By Christian DiMartino
Remember the big fuss everyone made whenever Martin Scorsese said that Marvel movies weren’t cinema? Well, Anthony and Joe Russo, of Avengers: Endgame and… You, Me, and Dupree, have sought to put that meanie-butt boomer in his place with Cherry, which has everything, and even the whole kitchen sink. It’s got teenage drama, teenage romance, war, drugs, bank robberies, bank robberies for drugs. You name it, the Russo’s got it. Sorry to say it though guys, but the meanie-butt boomer is still Martin Scorsese, and no matter what you throw at us here, it will never compare to what he’s accomplished.
The Russo’s Cherry isn’t as bad as it is overlong, exhausting, annoying, and unconvincing. Sure, the Russo’s have never done anything like this before, and there is nothing wrong with trying something new. The problem with Cherry though is that while it might be new for the Russo’s, it isn’t necessarily… new. It almost feels like they took notes from other filmmakers, from other great films, and threw it all into an obnoxious, stylistic blender, so then they can be taken seriously as Anthony and Joe Russo, the ARTISTES. Not the artists. The ARTISTES. The second half is better than the first, but by the time you reach the end of Cherry’s ass-numbingly long two and a half hour runtime, you’ll be needing a breather.
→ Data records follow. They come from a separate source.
/-! ## Well-formedness: each check refuses a term that fails it -/

theorem test_wf_variant : Instr.wf (cfgOf .B) (.wp 0) = false ∧ Instr.wf (cfgOf .E) (.wi 0) = false ∧
    Instr.wf (cfgOf .B) .update = false ∧ Instr.wf (cfgOf .H) (.wdPaletteE 0) = false ∧
    Instr.wf (cfgOf .E) (.wdPaletteH 0) = false ∧ Instr.wf (cfgOf .E) .rsS1H = false ∧ Instr.wf (cfgOf .B) .rsE = false ∧
    Instr.wf (cfgOf .H) (.wp 0) = true := by decide

theorem test_wf_line : Instr.wf (cfgOf .H) (.render 262) = false ∧ Instr.wf (cfgOf .H) (.render 261) = true := by decide

theorem test_wf_saved : Instr.wf (cfgOf .B) (.restore (chipOf .B [(8, 1)] [])) = false ∧
    Instr.wf (cfgOf .B) (.restore (chipOf .B [(7, 1)] [(5, 1)])) = true := by decide

theorem test_decode_refuses : decode (cfgOf .B) ⟨.first, false, 0⟩ (.wp 0) = .error .absentInVariant ∧
    decode (cfgOf .H) ⟨.first, false, 0⟩ (.render 262) = .error .lineOutOfRange ∧
    decode (cfgOf .B) ⟨.first, false, 0⟩ (.restore (chipOf .B [] [(5, 0)])) = .error .notASavedState := by decide

/-! ## Decoding: bytes written out from 30_encoding R141 to R153 and spec/opcode_table.json -/

theorem test_decode_address : decodeRow .B ⟨.first, false, 0⟩ (.wa 0b00110100) = .waFirst 0b00110100 ∧
    decodeRow .B ⟨.second, false, 0⟩ (.wa 0b00010010) = .waSetrd 0b010010 ∧
    decodeRow .B ⟨.second, false, 0⟩ (.wa 0b01010010) = .waSetwr 0b010010 ∧
    decodeRow .B ⟨.second, false, 0⟩ (.wa 0b10000001) = .waWreg 0 0b000001 ∧
    decodeRow .B ⟨.second, false, 0⟩ (.wa 0b11000001) = .waWreg 1 0b000001 := by decide

theorem test_decode_data : decodeRow .B ⟨.first, true, 0⟩ (.wd 0b10101010) = .wd 0b10101010 ∧
    decodeRow .E ⟨.first, false, 0⟩ (.wd 0b10101010) = .wd 0b10101010 ∧
    decodeRow .E ⟨.first, true, 0⟩ (.wd 0b00001111) = .wdPaletteE 0b00001111 ∧
    decodeRow .H ⟨.second, true, 0⟩ (.wd 0b01110000) = .wdPaletteH 0b01110000 ∧
    decodeRow .H ⟨.second, true, 5⟩ .rd = .rd ∧
    decodeRow .H ⟨.first, false, 0⟩ (.wp 0b01110101) = .wp 0b01110101 ∧
    decodeRow .H ⟨.first, false, 0⟩ (.wi 0b01010101) = .wi 0b01010101 := by decide

theorem test_decode_status : decodeRow .B ⟨.first, false, 1⟩ .rs = .rsS0 ∧ decodeRow .E ⟨.first, false, 0⟩ .rs = .rsS0 ∧
    decodeRow .H ⟨.first, false, 0⟩ .rs = .rsS0 ∧ decodeRow .H ⟨.first, false, 1⟩ .rs = .rsS1H ∧
    decodeRow .H ⟨.first, false, 2⟩ .rs = .rsS2H ∧ decodeRow .H ⟨.first, false, 7⟩ .rs = .rsS7H ∧
    decodeRow .H ⟨.first, false, 3⟩ .rs = .rsOtherH ∧ decodeRow .H ⟨.first, false, 15⟩ .rs = .rsOtherH ∧
    decodeRow .E ⟨.first, false, 1⟩ .rs = .rsE ∧ decodeRow .E ⟨.first, false, 15⟩ .rs = .rsE := by decide

theorem test_decode_driver : decodeRow .H ⟨.first, false, 0⟩ (.render 7) = .render 7 ∧
    decodeRow .H ⟨.first, false, 0⟩ .update = .update ∧ decodeRow .B ⟨.first, false, 0⟩ .reset = .reset ∧
    decodeRow .B ⟨.first, false, 0⟩ .snapshot = .snapshot ∧
    decodeRow .B ⟨.first, false, 0⟩ (.restore (Chip.start .B)) = .restore (Chip.start .B) ∧
    decodeRow .B ⟨.first, false, 0⟩ (.debug 5 (some 6)) = .debugReadWrite 5 (some 6) ∧
    decodeRow .B ⟨.first, false, 0⟩ .dump = .debugDump := by decide

theorem test_decode_commands : decodeCommand 0b00000011 = .stop 0b0011 ∧ decodeCommand 0b00010011 = .undefined1 0b0011 ∧
    decodeCommand 0b00100011 = .undefined2 0b0011 ∧ decodeCommand 0b00110011 = .undefined3 0b0011 ∧
    decodeCommand 0b01000011 = .point 0b0011 ∧ decodeCommand 0b01010011 = .pset 0b0011 ∧
    decodeCommand 0b01100011 = .srch 0b0011 ∧ decodeCommand 0b01110011 = .line 0b0011 ∧
    decodeCommand 0b10000011 = .lmmv 0b0011 ∧ decodeCommand 0b10010011 = .lmmm 0b0011 ∧
    decodeCommand 0b10100011 = .lmcm 0b0011 ∧ decodeCommand 0b10110011 = .lmmc 0b0011 ∧
    decodeCommand 0b11000011 = .hmmv 0b0011 ∧ decodeCommand 0b11010011 = .hmmm 0b0011 ∧
    decodeCommand 0b11100011 = .ymmm 0b0011 ∧ decodeCommand 0b11110011 = .hmmc 0b0011 := by decide

theorem test_decode_logical : decodeLogical 0b10000000 = .loImp 0b1000 ∧ decodeLogical 0b10000001 = .loAnd 0b1000 ∧
    decodeLogical 0b10000010 = .loOr 0b1000 ∧ decodeLogical 0b10000011 = .loEor 0b1000 ∧
    decodeLogical 0b10000100 = .loNot 0b1000 ∧ decodeLogical 0b10001000 = .loTimp 0b1000 ∧
    decodeLogical 0b10001001 = .loTand 0b1000 ∧ decodeLogical 0b10001010 = .loTor 0b1000 ∧
    decodeLogical 0b10001011 = .loTeor 0b1000 ∧ decodeLogical 0b10001100 = .loTnot 0b1000 ∧
    decodeLogical 0b10000101 = .loUndefined5 0b1000 ∧ decodeLogical 0b10000110 = .loUndefined6 0b1000 ∧
    decodeLogical 0b10000111 = .loUndefined7 0b1000 ∧ decodeLogical 0b10001101 = .loUndefined13 0b1000 ∧
    decodeLogical 0b10001110 = .loUndefined14 0b1000 ∧ decodeLogical 0b10001111 = .loUndefined15 0b1000 := by decide

theorem test_table_word : decodeTableWord 8 0b01010011 = some (.pset 0b0011) ∧ decodeTableWord 8 0b00001010 = some (.loTor 0) ∧
    decodeTableWord 8 0 = some (.stop 0) ∧ decodeTableWord 16 0 = none := by decide

theorem test_first_step : nextWith (step (State.reset.withFetchWord 8 0b01010011)) (fun t =>
    t.chip.R 46 == 0b01010011 && t.input.isEmpty) = true := by decide

/-! ## Ports: one step each (95_test_vectors, the VP vectors, and the examples of 40_port_protocol) -/

/-- VP1. -/
theorem test_wa_first : nextWith (exec (.waFirst 0x34) (idleState .B [] [])) (fun t =>
    t.chip.pending == 0x34 && t.chip.phase == .second && t.chip.cursor == 0) = true := by decide

/-- 40_port_protocol R203: `WA 0x00`, `WA 0x10`. -/
theorem test_wa_setrd : nextWith (exec (.waSetrd 0x10) (idleState .B [] [(0x1000, 0xAB)])) (fun t =>
    t.chip.prefetch == 0xAB && t.chip.cursor == 0x1001 && t.chip.phase == .first) = true := by decide

/-- VP15: increment -1. -/
theorem test_wa_setrd_increment : nextWith (exec (.waSetrd 0) (stateOf .E { chipOf .E [(48, 0xFF)] [] with pending := 5 } []))
    (fun t => t.chip.cursor == 4) = true := by decide

/-- 40_port_protocol R204: `WA 0x00`, `WA 0x48`. -/
theorem test_wa_setwr : nextWith (exec (.waSetwr 0x08) (idleState .B [] [(0x800, 1)])) (fun t =>
    t.chip.cursor == 0x0800 && t.chip.prefetch == 0) = true := by decide

/-- VP5: bits 5:3 of the number are ignored in B. -/
theorem test_wa_wreg : nextWith (exec (.waWreg 0 0x0F) (stateOf .B { Chip.start .B with pending := 0xF4, phase := .second } []))
    (fun t => t.chip.R 7 == 0xF4 && t.chip.phase == .first) = true := by decide

/-- VR15: locked, a write to R48 lands in R0. -/
theorem test_wa_wreg_locked : nextWith (exec (.waWreg 1 48) (stateOf .E { Chip.start .E with pending := 0xFF } [])) (fun t =>
    t.chip.R 0 == 0xFF && t.chip.R 48 == 1 && modeOf .E t.chip == .G2) = true := by decide

/-- 40_port_protocol R207: the cursor wraps. -/
theorem test_wd_wraps : nextWith (exec (.wd 0x55) (stateOf .B { Chip.start .B with cursor := 0x3FFF } [])) (fun t =>
    t.byteAt (.main 0x3FFF) == 0x55 && t.chip.cursor == 0 && t.chip.prefetch == 0x55) = true := by decide

/-- VP17: the wrap carries into R14 in G4. -/
theorem test_wd_carries : nextWith (exec (.wd 0x77) (stateOf .H { chipOf .H [(0, 6)] [] with cursor := 0x3FFF } [])) (fun t =>
    t.byteAt (.main 0x3FFF) == 0x77 && t.chip.R 14 == 1 && t.chip.cursor == 0) = true := by decide

/-- VP32, second byte. -/
theorem test_wd_palette_e : nextWith (exec (.wdPaletteE 0x00)
    (stateOf .E { chipOf .E [(47, 0xC5)] [] with palPhase := .second, palPending := 0x0F } [])) (fun t =>
    t.chip.paletteE[5] == 0xF00 && t.chip.R 47 == 0xC6) = true := by decide

/-- VP33, second byte: the mode ends. -/
theorem test_wd_palette_e_ends : nextWith (exec (.wdPaletteE 0x23)
    (stateOf .E { chipOf .E [(47, 0x85)] [] with palPhase := .second, palPending := 0x01 } [])) (fun t =>
    t.chip.paletteE[5] == 0x123 && t.chip.R 47 == 0x05) = true := by decide

/-- VP31, second byte. -/
theorem test_wd_palette_h : nextWith (exec (.wdPaletteH 0x03)
    (stateOf .H { chipOf .H [(47, 0x80), (16, 2)] [] with palPhase := .second, palPending := 0x25 } [])) (fun t =>
    t.chip.paletteH[2] == { red := 2, green := 3, blue := 5 } && t.chip.R 16 == 3 && t.chip.R 47 == 0x80 &&
    t.chip.cursor == 0) = true := by decide

/-- 40_port_protocol R210, first read. -/
theorem test_rd : nextWith (exec .rd (stateOf .B { chipOf .B [] [(0x1001, 0xCD)] with cursor := 0x1001, prefetch := 0xAB } []))
    (fun t => t.out == .byte 0xAB && t.chip.prefetch == 0xCD && t.chip.cursor == 0x1002) = true := by decide

/-- 40_port_protocol R212: S#0 = 0xE3. -/
theorem test_rs_s0 : nextWith (exec .rsS0 (stateOf .B
    { Chip.start .B with status := { (Chip.start .B).status with s0 := 0xE3 }, intLine := true, phase := .second } [])) (fun t =>
    t.out == .byte 0xE3 && t.chip.status.s0 == 0x03 && !t.chip.intLine && t.chip.phase == .first) = true := by decide

/-- VF7: S#1 after the line event. -/
theorem test_rs_s1 : nextWith (exec .rsS1H (stateOf .H
    { Chip.start .H with status := { (Chip.start .H).status with fh := true }, intLine := true } [])) (fun t =>
    t.out == .byte 0x01 && !t.chip.status.fh && t.chip.intLine) = true := by decide

/-- VP26: TR and CE of a running LMMC; VR, HR and EO are free. -/
theorem test_rs_s2 : nextWith (exec .rsS2H (stateOf .H
    { Chip.start .H with status := { (Chip.start .H).status with tr := true, ce := true } } [])) (fun t =>
    t.draws == 1 && t.chip.status.tr) = true := by decide

/-- VC20, first read: S#7 = 7 is returned and 9 loaded. -/
theorem test_rs_s7 : nextWith (exec .rsS7H (issuedState 6 [(40, 2), (42, 1)] [(0, 0x79)] 0xA0)) (fun t =>
    t.out == .byte 7 && t.chip.status.s7 == 9 && t.chip.R 44 == 9 && t.chip.status.tr) = true := by decide

/-- VP27. -/
theorem test_rs_other : nextWith (exec .rsOtherH (idleState .H [(15, 9)] [])) (fun t => t.out == .byte 0xFE) = true := by decide

/-- 40_port_protocol R217: bit 0 of the identification is FH. -/
theorem test_rs_e : nextWith (exec .rsE (stateOf .E
    { chipOf .E [(15, 1)] [] with status := { (Chip.start .E).status with fh := true } } [])) (fun t =>
    t.out == .byte 0xE1 && !t.chip.status.fh) = true := by decide

/-- VP29, second byte. -/
theorem test_wp : nextWith (exec (.wp 0x07) (stateOf .H
    { chipOf .H [(16, 0x0F)] [] with palPhase := .second, palPending := 0x70, phase := .second } [])) (fun t =>
    t.chip.paletteH[15] == { red := 7, green := 7, blue := 0 } && t.chip.R 16 == 0 && t.chip.phase == .second) = true := by decide

/-- VP36: R17 is not writable through itself. -/
theorem test_wi_pointer : nextWith (exec (.wi 0x55) (idleState .H [(17, 0x11)] [])) (fun t => t.chip.R 17 == 0x12) = true := by
  decide

/-- VC30, last byte: R46 issues HMMV. -/
theorem test_wi_issues : nextWith (exec (.wi 0xC0) (idleState .H [(0, 6), (17, 46), (40, 4), (42, 1), (44, 0xAB)] [])) (fun t =>
    t.chip.status.ce && t.chip.mmc.NX == 2 && t.chip.R 17 == 47) = true := by decide

/-! ## Driver calls -/

/-- 42_renderer R326: name 0x41, pattern 0xF0, colours 0x1F. -/
theorem test_render_g1 : nextWith (exec (.render 0) (idleState .B [(1, 0x40), (4, 1), (3, 0x10), (5, 0x36)]
    [(0, 0x41), (0x408, 0x1F), (0xA08, 0xF0), (0x1B00, 0xD0)])) (fun t =>
    match t.out with
    | .line px => px.take 8 == [1, 1, 1, 1, 15, 15, 15, 15]
    | _ => false) = true := by decide

/-- VF2: the frame event. -/
theorem test_render_frame : nextWith (exec (.render 191) (idleState .B [(1, 0x20)] [])) (fun t =>
    t.chip.status.s0 == 0x80 && t.chip.intLine) = true := by decide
Tom Holland is a good actor- I’ve been aware of his talent since The Impossible back in 2012. He is good here too as Cherry, which is not a given name. Actually, we never learn his given name. The film opens with him as a teenager, and the irritation of the style sets in quick as he narrates his experiences. The film is done in the manner of Scorsese’s The Wolf of Wall Street and Goodfellas, where our protagonist not only narrates, but he sometimes turns to address the audience. What worked about that approach in those films was that while we didn’t relate to either Henry Hill or Jordan Belfort, the narrators told the story the way that they told it to capture the glory that they’d felt and experienced. There really isn’t ever a feeling of glory in Cherry, so it feels like they’re just doing it to do it. Less would’ve been more, in this case. Also, I’m no prude, but the film has a plethora of inappropriate language, and it often feels like it was written by a 15 year old trying to sound cool.
Anyways, Holland’s Cherry forms a romance with a fellow classmate, Emily (Ciara Bravo). After she distances herself from him and tells him she’s moving to Montreal, he enlists in the Army… just to find out that she actually cares about him, and isn’t going to Montreal. Whomp whomp whomp. So off to war he goes, where he experiences a lot (and, for whatever reason, we see a shot filmed from inside his anus). Upon returning home, the trauma from the war catches up to him, and he begins taking all sorts of medication. Emily, frustrated but understanding of this, also finds herself hooked on drugs, and eventually Cherry finds himself robbing banks to gather money that he not only owes, but also money for the drug habit. Funny thing about these bank robberies: Cherry goes about them in the politest of ways, and yet he never has any close calls with the police. Not one. There aren’t any intense getaways, the guy is just that good, I guess.
The ambitions of the story are admirable, considering it does feel like three movies in one and each is pretty interesting. It is overlong, but considering how much story and ground it covers, I suppose it’s earned. It’s just the approach to the material that sort of sinks Cherry. It’s all so over-the-top, and so flashy and stylistic, that it gets annoying fast. What’s funny is that in telling a story that is somewhat rooted in truth, Cherry sometimes accidentally plays like a comic book. Fitting, seeing as these guys did make some of the best comic book movies in recent memory.
The Russo’s have made plenty of good movies; I did not think this is one of them. Despite its merits, Cherry is ultimately relentless Oscar bait. In dipping their toes in this dramatic lake, The Russo’s have found a film that would’ve otherwise been a terrific Oscar vehicle. Trouble is, they are sort of AWARE that it’s an Oscar vehicle, and they spend two and a half hours making us aware of their awareness. It’s a bit too much for its own good; the work of big ambition, when something simpler and grounded would’ve done the trick much better.